真是个小气的家伙,这么多美女都不能让他忘记仇恨!江兰一边跑一边骂。
不过因为太饿,跑了一会她就累得跑不动了,胃里还一阵阵泛着酸水。
“江兰,看我们扎的花球好不好?”
她循声看去,原来她跑到了正在制作花祭大花球的地方。
这个大花球半径大约4米,外边装饰着怒放的山茶。整个花球悬在半空中,她的朋友小虎正站在悬梯上拿着小喷壶,给花球喷水。
听小虎介绍道:“花球里面是空心的,装了好多花。等一会寒王殿下奏琴的时候,这个花球就会广场从半空中冉冉升起再爆开,将里面的鲜花撒向各处。这球还能回收再利用,这回咱蛮州绝对能露脸了……”
江兰看着这个花球,计上心来:“小虎,我上去看看。”
“好,当心点,别摔着,我去添水。”
等小虎离开走后,她三下五除二爬了上去。爬到花球中心的开口出,看了看里面半米深的鲜花,一头钻了进去。
好舒服的鲜花大床垫啊。她跑得发软的脚一挨到花堆,立刻就放松了。她舒服地在花球内部滚了一圈,从花瓣中扒开一条缝隙往外瞧。
不一会儿,沈冲果然从胡同里以令人瞠目结舌的速度跑了出来。
他跑到花球边,停住了脚步,狐疑地四处打量。
看着他的模样,江兰差点没笑出声来。因为他头上插着一朵大花而不自知,估计是刚才哪个美女插上去的。
小虎和几个人一起回来了,看见沈冲头上带花还以为他是偷花贼,质问道:“喂,你怎么偷花球里的花啊?”
沈冲被小虎的话弄得莫名其妙,用手指着自己:“你在说我吗?”
“不是你是谁啊?”
沈冲忽然明白过来,一摸脑袋,脸立刻从双颊红到了脖子。可怜的鲜花被他捏在手里,汁水都捏出来了。捏完鲜花,他竟然在花球下找了一个地方坐下不走了。

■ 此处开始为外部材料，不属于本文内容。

/-- RESTORE_COMPLETE: a PARITY restore ends when every stripe is written; an IMAGE restore writes its shard through the normal path, and ends
when those writes have settled. -/
def Ilpiac.restoreComplete (m : Ilpiac) (gid : Nat) : Ilpiac :=
  match m.group gid with
  | none => m
  | some g =>
    match g.restore with
    | none => m
    | some r =>
      if !r.target then m
      else if r.image then
        match m.myEntry g with
        | none => m
        | some me =>
          let n := g.shardBytes / 4096
          if r.written.length < n then
            let ok := (m.memWrite me.base r.shard (m.hintAt me.base true))
            let m := ok.2
            if !ok.1 then m.endRestore gid stMemoryFault
            else
              let m := m.updGroup gid (fun g => { g with restore := some { r with written := List.range n, shard := [] } })
              match m.group gid with
              | some g => if g.unsettled = 0 then m.shardRestored g me.comm r.step else m
              | none => m
          else if g.unsettled = 0 then m.shardRestored g me.comm r.step
          else m
      else if r.written.length < m.wanted g r then m
      else if r.mask = 0 then
        let ks := m.kept g
        let m := m.updGroup gid (fun g => { g with
          missP := g.missP.filter (fun j => !ks.contains (j, false)), missQ := g.missQ.filter (fun j => !ks.contains (j, true)) })
        m.endRestore gid stOk
      else
        match m.myEntry g with
        | some me => m.shardRestored g me.comm r.step
        | none => m

/-- What losses do to a restore at its target: the loss of its own companion ends it with ST_HEADLESS and leaves the shard MISSING (R263), and
a LOST group ends it (R262). -/
def Ilpiac.restoreLoss (m : Ilpiac) (gid : Nat) : Ilpiac :=
  match m.group gid with
  | some g =>
    if m.headless && (match g.restore with | some r => r.target | none => false) then m.endRestore gid stHeadless
    else if g.lost && (match g.restore with | some r => !r.image | none => false) then m.endRestore gid stMemoryFault else m
  | none => m

/-- What follows in the cloche from any event: losses and acknowledgements. -/
def Ilpiac.clocheFlow (m : Ilpiac) : Ilpiac := m.over (m.groups.map (·.id)) (fun m gid => (m.restoreLoss gid).ledgerFlow gid)

/-! ### Destroy and query (R265, R266) -/

/-- CLOCHE_GROUP_DESTROY. -/
def Ilpiac.groupDestroy (m : Ilpiac) (d : AccDesc) : Ilpiac :=
  let gid := d.f 1 0 16
  let i : CplInfo := { comm := gid }
  let fields := d.w0ok && d.zero [(1, 16, 48), (2, 0, 64), (3, 0, 64), (4, 0, 64), (5, 0, 64), (6, 0, 64), (7, 0, 64)]
  if !m.placed then m.done d stUnplaced i
  else if !m.has F.CAP_PRESENT_CLOCHE then m.done d stAbsentUnit i
  else
    match m.group gid with
    | none => m.done d stBadDescriptor i
    | some g =>
      if !fields then m.done d stBadDescriptor i
      else
        let m := m.endRestore gid stAborted
        let m := match m.group gid with
          | some g => m.over g.ledgerWaits (fun m w => m.doneAt (w.ring, w.num) stAborted { comm := gid, step := natAt w.entry 0 8 })
          | none => m
        let m := match g.forming with | some x => m.doneAt x stAborted i | none => m
        let m := m.giveGroup g
        Ilpiac.done { m with groups := m.groups.filter (fun x => x.id != gid) } d stOk i

/-- STATE of a query record. -/
def Group.state (g : Group) : Nat :=
  if g.lost then 3 else if g.forming.isSome then 4 else if g.restore.isSome then 2
  else if !(g.missM.isEmpty && g.missP.isEmpty && g.missQ.isEmpty) then 1 else 0

/-- The 256-byte record of R266. -/
def Ilpiac.groupRecord (m : Ilpiac) (g : Group) : List Byte :=
  let pos := m.myPos g
  leBytes 1 g.state ++ leBytes 1 (b2n g.q) ++ leBytes 1 g.members.length ++ leBytes 1 g.k ++ leBytes 1 (pos.getD 0xFF) ++ leBytes 3 0 ++
  leBytes 2 (ofBitIdx g.missM) ++ leBytes 2 (ofBitIdx g.missP) ++ leBytes 2 (ofBitIdx g.missQ) ++ leBytes 2 0 ++
  leBytes 8 (if pos.isSome then g.stamp else stampInvalid) ++ leBytes 8 g.sent ++ leBytes 8 g.applied ++ leBytes 8 g.unsettled ++
  leBytes 8 ((pos.bind g.lastEntry).getD stampInvalid) ++ leBytes 8 0 ++ (g.stamps.flatMap (leBytes 8)) ++ List.replicate 64 0

/-- CLOCHE_QUERY. -/
def Ilpiac.clocheQuery (m : Ilpiac) (d : AccDesc) : Ilpiac :=
  let gid := d.f 1 0 16
  let a := d.f 2 0 64
  let i : CplInfo := { comm := gid }
  let fields := d.w0ok && d.zero [(1, 16, 48), (3, 0, 64), (4, 0, 64), (5, 0, 64), (6, 0, 64), (7, 0, 64)] && a % 64 == 0 && m.addrOk a 256 true
  if !m.placed then m.done d stUnplaced i
  else if !m.has F.CAP_PRESENT_CLOCHE then m.done d stAbsentUnit i
  else
    let m := m.noteRefusals [(a, 256, true)]
    match m.group gid with
    | none => m.done d stBadDescriptor i
    | some g => if !fields then m.done d stBadDescriptor i else (m.boardWrite a (m.groupRecord g)).done d stOk i

/-- A write through the aperture into a shard under the restore hold is discarded, with a cloche fault (R258). -/
def Ilpiac.heldShard (m : Ilpiac) (a n : Nat) : Bool :=
  m.groups.any (fun g => (match g.restore with | some r => !r.image | none => false) &&
    (match m.myEntry g with | some x => decide (a < x.base + g.shardBytes) && decide (x.base < a + n) | none => false))

end Sys2Proof.Machine
end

江兰叹了口气,看来她现在是出不去了。反正这花球里挺舒服,休息一会也不错。连日的疲惫加上身旁萦绕的天然花香,很快就让她昏昏欲睡。
、第五章
睡着后,她做了一个梦。梦很美,梦里那个俊美无双的寒王正在奏琴,优美的琴声将她的灵魂都托了起来,很温暖很放松。
可是接下来,周围响起了重重的欢呼声,吵得她睁开了眼睛。
这一醒,她发现花球晃悠悠的正在移动。她赶紧扒开花球的缝隙往外瞧,顿时吸了口冷气。
花球正在广场的中央慢慢上升,广场上站满了密密麻麻的人,大家正在为花球的出现而欢呼。广场中央的高台上,此刻端坐着白衣飘飘的寒王,他前面放着一把琴。旁边还站着一位女子。女子貌若天仙,长长的飘带在风中上下飞扬,她应该就是花魁素云华了。
江兰的脑门上出了一层薄汗,完了,这花球的设计是升到半空中然后爆开的,不会把她炸成一片片吧?
冷静,冷静,她安慰自己。这花球以后还要再次利用,肯定不能炸死人的。她赶紧四处打量了一下,头顶上方的承重彩带好像不会掉下去。
这时,广场下边已经开始爆炸倒计时了:10,9……。
她飞快地将袖子往上一撸,奋力一跳抓住了彩带。
可两脚扑腾半天,还在原处。原来彩带不是那么好爬的。
下面的倒计时越来越急:5,4……
她鼓励自己:江兰你就是属猴的,窜啊!一二三,蹭啊,三二一,爬啊。
事实证明人的潜力是无穷的。虽然她仍不会爬带子,但是在强大求生念力的推动下,她竟然完成了一次双臂吊环180度旋转,下半身荡到了头顶,头冲下,身体牢牢的缠住了彩带。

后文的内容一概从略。